Partez sans prendre en compte les mises en garde venant de toutes parts (si l'on écoutait le ministère des affaires étrangères, on ne voyagerait plus qu'en Belgique ou en Suisse) mais au contraire pour vous faire votre propre opinion. N'écoutez pas ce qu'on vous dit, sortez des sentiers battus. Si je n'avais pas essayé de suivre ces préceptes, je n'aurais jamais découvert la splendeur de l'Iran, la gentillesse et l'intelligence de ses habitant, loin de l'image que nous renvoient nos média occidentaux. Oui, sortez des sentiers battus, ce sont là les meilleures expériences car les plus authentiques. Rien de plus triste que de constater l'uniformisation des cultures, la disparition des coutumes parfois simplemet pour mieux satisfaire aux exigences des touristes que nous sommes (même si, ne nous leurrons pas, je ne dis pas non à la disparition des toilettes à la turque). Sortez des sentiers battus, même lors de courts séjours : l'Ouzbékistan regorge de magnifiques cités sur la route de la soie, très bien préservées et qu'il est aisé de visiter en 15 jours de vacances (ça changera du camping de Palavas les flots).

Partez mais dépensez le moins possible.

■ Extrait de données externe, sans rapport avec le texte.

-- ==== Sys2Proof/Tests/Slice0.lean ====
section
/-! SUPPORT. The model's own tests: the well-formedness smoke, the decoding of written words, one or two small tests for
each command, the generator and the serializer against the vectors of 95_test_vectors.md, and for each statement with
hypotheses a witness that meets them. Every expected value comes from spec/, by the rule or vector named. -/

namespace Sys2Proof.Tests

open Sys2Proof Sys2Proof.Machine

/-! ## Helpers -/

/-- The reset state of a block of `n` pixels, the other parameters as in 95_test_vectors.md section 0. -/
def block (n : Nat) : State := State.resetWith { Config.exampleParams with capacity := n }

/-- The state with three bytes in the window. -/
def withWindow (s : State) (a b c : Byte) : State := s.setRxwin (Window.ofBytes a b c)

/-- A step that goes on to a state with a property. -/
def after (r : StepResult) (p : State → Bool) : Bool :=
  match r with
  | .next t => p t
  | .fault _ => false
  | .refused _ => false

/-- A serializer in the middle of the frame of two pixels. -/
def midFrame : Serializer := ⟨.shift, true, 2#8, 1#8, 2, 0, 2, 0⟩

/-! ## Well-formedness: each check refuses an ill-formed term and admits the boundary (30_encoding.md R65) -/

theorem test_wellFormed_refuses_enable_two : (Instr.enable 2#8).wellFormed 80 = false := by decide
theorem test_wellFormed_refuses_bright_101 : (Instr.bright 101#8).wellFormed 80 = false := by decide
theorem test_wellFormed_refuses_mode_five : (Instr.mode 5#8).wellFormed 80 = false := by decide
theorem test_wellFormed_refuses_color_three : (Instr.color 3#8).wellFormed 80 = false := by decide
theorem test_wellFormed_refuses_dir_two : (Instr.dir 2#8).wellFormed 80 = false := by decide
theorem test_wellFormed_refuses_count_81 : (Instr.count 81#8).wellFormed 80 = false := by decide
theorem test_wellFormed_admits_the_boundaries :
    (Instr.enable 1#8).wellFormed 80 = true ∧ (Instr.bright 100#8).wellFormed 80 = true ∧
    (Instr.mode 4#8).wellFormed 80 = true ∧ (Instr.color 2#8).wellFormed 80 = true ∧
    (Instr.dir 1#8).wellFormed 80 = true ∧ (Instr.count 80#8).wellFormed 80 = true ∧
    (Instr.spdh 255#8).wellFormed 80 = true ∧ (Instr.reset 0xA5#8).wellFormed 80 = true := by decide

/-! ## Decoding: words written out bit by bit, opcode, parameter, sync (30_encoding.md R60, R65) -/

theorem test_decode_enable : decodeWindow 0b000000010000000111111111#24 = .ok (.enable 0b00000001#8) := by decide
theorem test_decode_bright : decodeWindow 0b000000100011001011111111#24 = .ok (.bright 0b00110010#8) := by decide
theorem test_decode_mode : decodeWindow 0b000000110000001011111111#24 = .ok (.mode 0b00000010#8) := by decide
theorem test_decode_color : decodeWindow 0b000001000000000011111111#24 = .ok (.color 0b00000000#8) := by decide
theorem test_decode_dir : decodeWindow 0b000001010000000111111111#24 = .ok (.dir 0b00000001#8) := by decide
theorem test_decode_count : decodeWindow 0b000001100000101011111111#24 = .ok (.count 0b00001010#8) := by decide
theorem test_decode_spdh : decodeWindow 0b000001111111111111111111#24 = .ok (.spdh 0b11111111#8) := by decide
theorem test_decode_spdl : decodeWindow 0b000010001000000011111111#24 = .ok (.spdl 0b10000000#8) := by decide
theorem test_decode_reset : decodeWindow 0b000010011010010111111111#24 = .ok (.reset 0b10100101#8) := by decide
theorem test_decode_regh : decodeWindow 0b000010100000001011111111#24 = .ok (.regh 0b00000010#8) := by decide
theorem test_decode_regl : decodeWindow 0b000010111000000011111111#24 = .ok (.regl 0b10000000#8) := by decide

/-- The three bytes in order of arrival, with the byte after them left over (20_memory.md R42 a). -/
theorem test_decode_bytes :
    decodeBytes [0x06#8, 0x02#8, 0xFF#8, 0x02#8] = .ok (.count 2#8, [0x02#8]) ∧
    decodeBytes [0x06#8, 0x02#8] = .error .tooShort := by decide

/-- The words that are no command (30_encoding.md R66; vectors DEC-4, DEC-5, DEC-15). -/
theorem test_decode_rejects :
    decodeWindow 0x0005FF#24 = .error .opcodeZero ∧ decodeWindow 0x010203#24 = .error .notSync ∧
    decodeWindow 0x0C05FF#24 = .error (.reservedOpcode 0x0C#8 0x05#8) ∧
    decodeWindow 0xFFFFFF#24 = .error (.reservedOpcode 0xFF#8 0xFF#8) := by decide

/-- The host's two entries: a table word, and the step that runs it first after reset. -/
theorem test_table_word : decodeTableWord 24 0x0300FF = some (.mode 0#8) := by decide
theorem test_fetch_word : after (step (State.reset.withFetchWord 24 0x0632FF))
    (fun t => t.cfg.pixelCount == 0x32#8 && t.echo == [0x06#8, 0x32#8]) = true := by decide

/-- Vector DEC-7: a merge is decoded in the 0xFF corner. -/
theorem test_dec7 :
    ([0x01#8, 0x01#8, 0x07#8, 0xFF#8].foldl Window.shiftIn 0#24) = 0x0107FF#24 ∧ recognised 0x0107FF#24 = true := by decide

/-- 30_encoding.md R70: `SPEED 0x0100` and `PROGRESS 0x0280` of programs P2 and P3. -/
theorem test_assembler :
    assemble (asmSpeed 0x0100#16) = [0x07#8, 0x01#8, 0xFF#8, 0x08#8, 0x00#8, 0xFF#8] ∧
    assemble (asmProgress 0x0280#16) = [0x0A#8, 0x02#8, 0xFF#8, 0x0B#8, 0x80#8, 0xFF#8] ∧
    assemble [asmReset] = [0x09#8, 0x00#8, 0xFF#8] := by decide

/-- The named values of R70, against the encodings of programs P1 to P3 and P7. -/
theorem test_assembler_named_values :
    assemble [.mode asmRainbow, .mode asmProgressMode, .color asmRed, .color asmBlue, .dir asmRev, .enable asmOff, .enable asmOn] =
      [0x03#8, 0x02#8, 0xFF#8, 0x03#8, 0x04#8, 0xFF#8, 0x04#8, 0x00#8, 0xFF#8, 0x04#8, 0x01#8, 0xFF#8,
        0x05#8, 0x01#8, 0xFF#8, 0x01#8, 0x00#8, 0xFF#8, 0x01#8, 0x01#8, 0xFF#8] ∧
    (asmSolid = 0#8 ∧ asmPulse = 1#8 ∧ asmMpulse = 3#8 ∧ asmGreen = 2#8 ∧ asmFwd = 0#8) := by decide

Je ne dis pas "jouez-la SDF" car pouvoir s'octroyer un hôtel convenable de temps à autres n'est pas négligeable mais c'est en dépensant le moins que l'on vit les plus belles expériences. C'est en dépensant le moins que l'on évite les atmosphères aseptisées propres à tout ce qui coûte cher. Dans un bus VIP, on dort certes confortablement, mais l'on ne rencontre personne ou du moins pas un seul local. Il n'est de voyage plus enrichissant qu'en faisant du stop et en dormant chez l'habitant. Ce sont là les meilleurs moments d'échange. Car même si la splendeur du Taj Mahal où des montagnes de l'Himalaya laisse sans voix, elle n'est que sublimée par le partage que l'on en fait avec les gardiens de ces joyaux.

Tout ceci n'est que mon humble avis, après tout il n'y a pas de bonne ou de mauvaise façon de voyager, l'important est de partir.